Contents                                                                                                                                    

Tax reforms to promote labour and skill supply should continue

Having one of the highest tax-to-GDP ratios among OECD countries makes it very important for Denmark to constantly consider how to refine the tax structure in order to reduce distortions to the supply and allocation of production factors, not least labour. Indeed, the co-existence of high employment rates and low average hours worked also reflects the income tax schedule as labour market contributions, income and consumption taxes combine to create a marginal tax wedge of over 70% from just above average full time earnings. In 2008, the in-work tax credit will be enlarged but, to compensate those not working, there will also be a one-off increase in the level of all income benefits, attenuating the incentive effect of the larger in-work tax credit. To strengthen employment incentives, the in-work tax credit should rather be combined with benefit reductions, as done in Sweden. In 2009, the threshold from where the middle tax is paid will be moved up to be exactly the same as for the top tax, thus improving work incentives for a fifth of the labour force.

 

Meanwhile, the 15% top tax, which generates a 70% marginal tax wedge for four out of ten full-time employed, has not been cut despite bringing only modest revenue worth 1% of GDP. Estimates of dynamic effects from cutting the highest marginal tax wedge indicate that the rise in the tax base from a less distorted choice of hours worked at the margin would bring back over half of the initial revenue loss. The degree of self-financing could in fact be even higher in the long run when considering the full range of dynamic gains in terms of greater effort, better skill formation, young people starting studies and work earlier, less difficulty in attracting and retaining talented staff from abroad, less do-it-yourself activity, less artificial fringe benefits and the associated possibilities for making capital taxation more neutral. Consequently, if focused on bringing down the high marginal rates, then a financed tax reform is capable of enhancing individual economic welfare, by reducing distortions, as well as contributing to fiscal sustainability and thereby helping to finance public consumption growth in the long run. Given the uncertainty about the size and timing of the dynamic gains, a prudent approach to financing should be adopted. Reducing the high top marginal income tax rate or, as a second-best option, raising the threshold from where it is paid should therefore have priority – but unless cuts are fully financed also in the short run, then it should wait until the risk of macroeconomic overheating has subsided.

 

The top marginal tax wedge on labour is amongst the very highest in the OECD


 

 

 

How to obtain this publication                                                                               

The Policy Brief (pdf format) can be downloaded in English.
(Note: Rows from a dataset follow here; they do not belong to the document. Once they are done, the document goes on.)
-- ==== Sys2Proof/Syntax.lean ====
section
/-! DEFINITION. The instruction set as syntax (30_encoding.md R92, R96; opcode_table.json): one constructor of `Instr`
for every row of the opcode table. Rows with operand bytes stand first and one-byte rows last: Lean's compiler takes at
most 244 constructors that carry data, so the order is by shape and, inside each part, by opcode. -/

namespace Sys2Proof

/-- An immediate whose width a flag chooses (R92 formats IMMM, IMMX): one byte or two. -/
inductive Imm
  | b8 (v : Byte)
  | b16 (v : Word)
  deriving DecidableEq, Repr

/-- The fifteen operand forms that name a byte of memory (R92, 40_addressing_modes.md R122 to R136). -/
inductive DataMode
  /-- R122, `dp`. -/
  | dp (dp : Byte)
  /-- R123, `dp,X`. -/
  | dpX (dp : Byte)
  /-- R124, `dp,Y`. -/
  | dpY (dp : Byte)
  /-- R130, `(dp)`. -/
  | idp (dp : Byte)
  /-- R131, `(dp,X)`. -/
  | idpX (dp : Byte)
  /-- R132, `(dp),Y`. -/
  | idpY (dp : Byte)
  /-- R133, `[dp]`. -/
  | ildp (dp : Byte)
  /-- R134, `[dp],Y`. -/
  | ildpY (dp : Byte)
  /-- R135, `sr,S`. -/
  | sr (sr : Byte)
  /-- R136, `(sr,S),Y`. -/
  | isrY (sr : Byte)
  /-- R125, `abs`. -/
  | abs (addr : Word)
  /-- R126, `abs,X`. -/
  | absX (addr : Word)
  /-- R127, `abs,Y`. -/
  | absY (addr : Word)
  /-- R128, `long`. -/
  | long (long : Addr)
  /-- R129, `long,X`. -/
  | longX (long : Addr)
  deriving DecidableEq, Repr

/-- The operand of an instruction with its fields, in the shapes of R92. `data` gathers the fifteen memory forms. -/
inductive Operand
  | imp
  | acc
  | immM (imm : Imm)
  | immX (imm : Imm)
  | imm8 (mask : Byte)
  | imm16 (value : Word)
  | sig (sig : Byte)
  | data (mode : DataMode)
  | rel8 (disp : Byte)
  | rel16 (disp : Word)
  | jabs (addr : Word)
  | jlong (long : Addr)
  | jiabs (addr : Word)
  | jiabsx (addr : Word)
  | jilabs (addr : Word)
  | blk (dst src : Byte)
  deriving DecidableEq, Repr

/-- The source operand of a reading instruction (R160, `Operand(w)`): an immediate, or a place in memory. -/
inductive Source
  | imm (v : Imm)
  | mem (mode : DataMode)
  deriving DecidableEq, Repr

/-- The place a read-modify-write instruction works on (43_shift_rotate.md R225): the accumulator, or memory. -/
inductive Target
  | acc
  | mem (mode : DataMode)
  deriving DecidableEq, Repr

/-- The thirty operand formats of R92, by name. -/
inductive Format
  | IMP | ACC | IMMM | IMMX | IMM8 | IMM16 | SIG | DP | DPX | DPY
  | IDP | IDPX | IDPY | ILDP | ILDPY | SR | ISRY | ABS | ABSX | ABSY
  | LONG | LONGX | REL8 | REL16 | JABS | JLONG | JIABS | JIABSX | JILABS | BLK
  deriving DecidableEq, Repr

/-- The 92 mnemonics of R96. -/
inductive Mnemonic
  | BRK | ORA | COP | TSB | ASL | PHP | PHD | BPL | TRB | CLC | INC | TCS | JSR | AND | JSL | BIT
  | ROL | PLP | PLD | BMI | SEC | DEC | TSC | RTI | EOR | WDM | MVP | LSR | PHA | PHK | JMP | BVC
  | MVN | CLI | PHY | TCD | JML | RTS | ADC | PER | STZ | ROR | PLA | RTL | BVS | SEI | PLY | TDC
  | BRA | STA | BRL | STY | STX | DEY | TXA | PHB | BCC | TYA | TXS | TXY | LDY | LDA | LDX | TAY
  | TAX | PLB | BCS | CLV | TSX | TYX | CPY | CMP | REP | INY | DEX | WAI | BNE | PEI | CLD | PHX
  | STP | CPX | SBC | SEP | INX | NOP | XBA | BEQ | PEA | SED | PLX | XCE
  deriving DecidableEq, Repr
It contains the OECD assessment and recommendations.The complete edition of the Economic survey of Denmark 2008 is available from:

Additional information                                                                                                  

 

For further information please contact the Denmark Desk at the OECD Economics Department at eco.survey@oecd.org.  The OECD Secretariat's report was prepared by Jens Lundsgaard and David Turvey under the supervision of Stefano Scarpetta. Research assistance was provided by Lutécia Daniel.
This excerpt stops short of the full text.